**WORK TO COMPLETE**
Could you set down exactly the lines of the data below, starting at the one that holds "insertPower x rest" and ending at the one that holds "def gOpenInForce (g", both included, and only those?

**INFORMATION GIVEN**
-- ==== Sys2Proof/Machine/NetworkProtection.lean ====
section
/-! DEFINITION. Protecting the network (R161–R175): uplink gates and noise caps, donor and output rules, and the commands of
the chapter. -/

namespace Sys2Proof.Machine

open Sys2Proof

/-! ## Uplink gates (R161–R163) -/

/-- Symbols in NOISE_WIN at numerology µ. -/
def noiseSymbols (mu win : Nat) : Nat := 14 * 2 ^ mu * win

/-- Insertion into a rising list of powers. -/
def insertPower (x : Int) : List Int → List Int
  | [] => [x]
  | y :: rest => if x ≤ y then x :: y :: rest else y :: insertPower x rest

/-- N_est: the mean power of the lowest 10 % of the envelopes (R163). -/
def noiseEstimate (l : List Int) : Int :=
  let k := max 1 (l.length / 10)
  decibel (powerSum ((l.foldl (fun acc x => insertPower x acc) []).take k) / k)

/-- G_OPEN in force (R167). -/
def gOpenInForce (g : UlGate) : Int := g.gOpen + g.raised

/-- A symbol of a gated ingress band path ends: its envelope joins the window when it was admitted, and the gate decides. In DL and
GUARD segments it is closed (R162, R163). -/
def gateSymbol (mu : Nat) (env : Option Int) (own paddock : Bool) (g : UlGate) : UlGate :=
  let size := noiseSymbols mu g.noiseWin
  let envs := match env with
    | some x => if own then (x :: g.envs).take size else g.envs
    | none => g.envs
  let full := decide (size ≤ envs.length)
  let nEst := if full then noiseEstimate envs else g.nEst
  let hit : Bool := !g.pendingN && own && (match env with
    | some x => decide (nEst + gOpenInForce g ≤ x)
    | none => false)
  let open_ := own && !paddock && (match g.mode with
    | .open_ => true
    | .closed => false
    | .gated => !g.pendingN && (hit || decide (0 < g.hangLeft)))
  { g with
    envs := envs, nEst := nEst
    hangLeft := if hit then g.hang else g.hangLeft - 1
    isOpen := open_, openCount := if open_ then g.openCount + 1 else g.openCount }

/-- The next symbol end after an instant of the frame at numerology µ (R31), as an offset. -/
def symbolEnd (mu o : Nat) : Nat :=
  let len := 140288 / 2 ^ mu
  let h := o % 983040
  o - h + (if h < 1024 + len then 1024 + len else 1024 + ((h - 1024) / len + 1) * len)

/-- Time passes up to the end of a symbol of a band path's grid; the end counts as passed for that band path. -/
def advanceToSymbol (key mu : Nat) (s : State) : State :=
  let a := s.air
  let atEnd := decide (0 < a.offset) && symbolEnd mu (a.offset - 1) == a.offset &&
    a.gridDone.get key != some (airNow a)
  let o := symbolEnd mu a.offset
  let i : AirInstant := if atEnd then airNow a else if o < tcPerFrame then ⟨a.frame, o⟩ else ⟨(a.frame + 1) % 4294967296, 0⟩
  (advanceToAir i s).modAir (fun x => { x with gridDone := x.gridDone.set key (some i) })

/-- Start of the symbol that ends at an instant (R31). -/
def symbolStart (mu : Nat) (i : AirInstant) : AirInstant :=
  let len := 140288 / 2 ^ mu
  let h := (i.offset + 983040 - 1) % 983040
  instantBack i (h + 1 - (if h < 1024 + len then 0 else 1024 + (h - 1024) / len * len))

**ANSWER BOX**
  | y :: rest => if x ≤ y then x :: y :: rest else y :: insertPower x rest

/-- N_est: the mean power of the lowest 10 % of the envelopes (R163). -/
def noiseEstimate (l : List Int) : Int :=
  let k := max 1 (l.length / 10)
  decibel (powerSum ((l.foldl (fun acc x => insertPower x acc) []).take k) / k)

/-- G_OPEN in force (R167). -/
def gOpenInForce (g : UlGate) : Int := g.gOpen + g.raised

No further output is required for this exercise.